Write out all the entries below without any change.

Stored data entries:
<<<<
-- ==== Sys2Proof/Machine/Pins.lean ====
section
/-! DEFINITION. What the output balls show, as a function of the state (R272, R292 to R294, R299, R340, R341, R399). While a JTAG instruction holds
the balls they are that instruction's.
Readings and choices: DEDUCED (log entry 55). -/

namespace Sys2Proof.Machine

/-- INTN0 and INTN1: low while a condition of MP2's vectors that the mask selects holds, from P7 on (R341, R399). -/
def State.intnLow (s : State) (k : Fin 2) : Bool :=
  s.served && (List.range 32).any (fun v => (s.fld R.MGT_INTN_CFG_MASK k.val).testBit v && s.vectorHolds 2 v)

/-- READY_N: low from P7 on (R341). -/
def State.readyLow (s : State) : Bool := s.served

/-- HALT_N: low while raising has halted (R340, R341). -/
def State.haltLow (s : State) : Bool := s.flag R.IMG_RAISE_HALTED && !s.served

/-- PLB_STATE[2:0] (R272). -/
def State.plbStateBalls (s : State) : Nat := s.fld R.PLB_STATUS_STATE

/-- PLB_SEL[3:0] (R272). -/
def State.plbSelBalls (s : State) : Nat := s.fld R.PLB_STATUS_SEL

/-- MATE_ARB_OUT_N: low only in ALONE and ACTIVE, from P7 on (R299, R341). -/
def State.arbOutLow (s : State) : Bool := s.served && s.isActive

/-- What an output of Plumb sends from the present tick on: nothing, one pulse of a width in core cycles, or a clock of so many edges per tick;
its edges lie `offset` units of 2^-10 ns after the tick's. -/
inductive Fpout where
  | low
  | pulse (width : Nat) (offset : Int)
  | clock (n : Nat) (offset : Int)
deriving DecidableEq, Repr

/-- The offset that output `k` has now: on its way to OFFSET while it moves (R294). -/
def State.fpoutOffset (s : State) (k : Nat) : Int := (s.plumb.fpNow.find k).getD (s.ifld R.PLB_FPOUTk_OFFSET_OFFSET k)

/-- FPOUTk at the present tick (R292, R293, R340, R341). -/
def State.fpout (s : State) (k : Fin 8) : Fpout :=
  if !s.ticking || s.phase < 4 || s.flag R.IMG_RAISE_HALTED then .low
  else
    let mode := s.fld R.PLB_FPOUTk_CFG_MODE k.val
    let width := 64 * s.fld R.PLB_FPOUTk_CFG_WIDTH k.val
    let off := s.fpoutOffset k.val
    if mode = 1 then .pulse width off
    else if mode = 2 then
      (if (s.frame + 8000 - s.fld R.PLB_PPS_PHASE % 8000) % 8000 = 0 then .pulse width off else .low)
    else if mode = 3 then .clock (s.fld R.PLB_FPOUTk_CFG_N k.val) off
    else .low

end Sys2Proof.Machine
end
>>>>
OUTPUT FOR THIS EXERCISE:
-- ==== Sys2Proof/Machine/Pins.lean ====
section
/-! DEFINITION. What the output balls show, as a function of the state (R272, R292 to R294, R299, R340, R341, R399). While a JTAG instruction holds
the balls they are that instruction's.
Readings and choices: DEDUCED (log entry 55). -/

namespace Sys2Proof.Machine

/-- INTN0 and INTN1: low while a condition of MP2's vectors that the mask selects holds, from P7 on (R341, R399). -/
def State.intnLow (s : State) (k : Fin 2) : Bool :=
  s.served && (List.range 32).any (fun v => (s.fld R.MGT_INTN_CFG_MASK k.val).testBit v && s.vectorHolds 2 v)

/-- READY_N: low from P7 on (R341). -/
def State.readyLow (s : State) : Bool := s.served

/-- HALT_N: low while raising has halted (R340, R341). -/
def State.haltLow (s : State) : Bool := s.flag R.IMG_RAISE_HALTED && !s.served

/-- PLB_STATE[2:0] (R272). -/
def State.plbStateBalls (s : State) : Nat := s.fld R.PLB_STATUS_STATE

/-- PLB_SEL[3:0] (R272). -/
def State.plbSelBalls (s : State) : Nat := s.fld R.PLB_STATUS_SEL

/-- MATE_ARB_OUT_N: low only in ALONE and ACTIVE, from P7 on (R299, R341). -/
def State.arbOutLow (s : State) : Bool := s.served && s.isActive

/-- What an output of Plumb sends from the present tick on: nothing, one pulse of a width in core cycles, or a clock of so many edges per tick;
its edges lie `offset` units of 2^-10 ns after the tick's. -/
inductive Fpout where
  | low
  | pulse (width : Nat) (offset : Int)
  | clock (n : Nat) (offset : Int)
deriving DecidableEq, Repr

/-- The offset that output `k` has now: on its way to OFFSET while it moves (R294). -/
def State.fpoutOffset (s : State) (k : Nat) : Int := (s.plumb.fpNow.find k).getD (s.ifld R.PLB_FPOUTk_OFFSET_OFFSET k)

/-- FPOUTk at the present tick (R292, R293, R340, R341). -/
def State.fpout (s : State) (k : Fin 8) : Fpout :=
  if !s.ticking || s.phase < 4 || s.flag R.IMG_RAISE_HALTED then .low
  else
    let mode := s.fld R.PLB_FPOUTk_CFG_MODE k.val
    let width := 64 * s.fld R.PLB_FPOUTk_CFG_WIDTH k.val
    let off := s.fpoutOffset k.val
    if mode = 1 then .pulse width off
    else if mode = 2 then
      (if (s.frame + 8000 - s.fld R.PLB_PPS_PHASE % 8000) % 8000 = 0 then .pulse width off else .low)
    else if mode = 3 then .clock (s.fld R.PLB_FPOUTk_CFG_N k.val) off
    else .low

end Sys2Proof.Machine
end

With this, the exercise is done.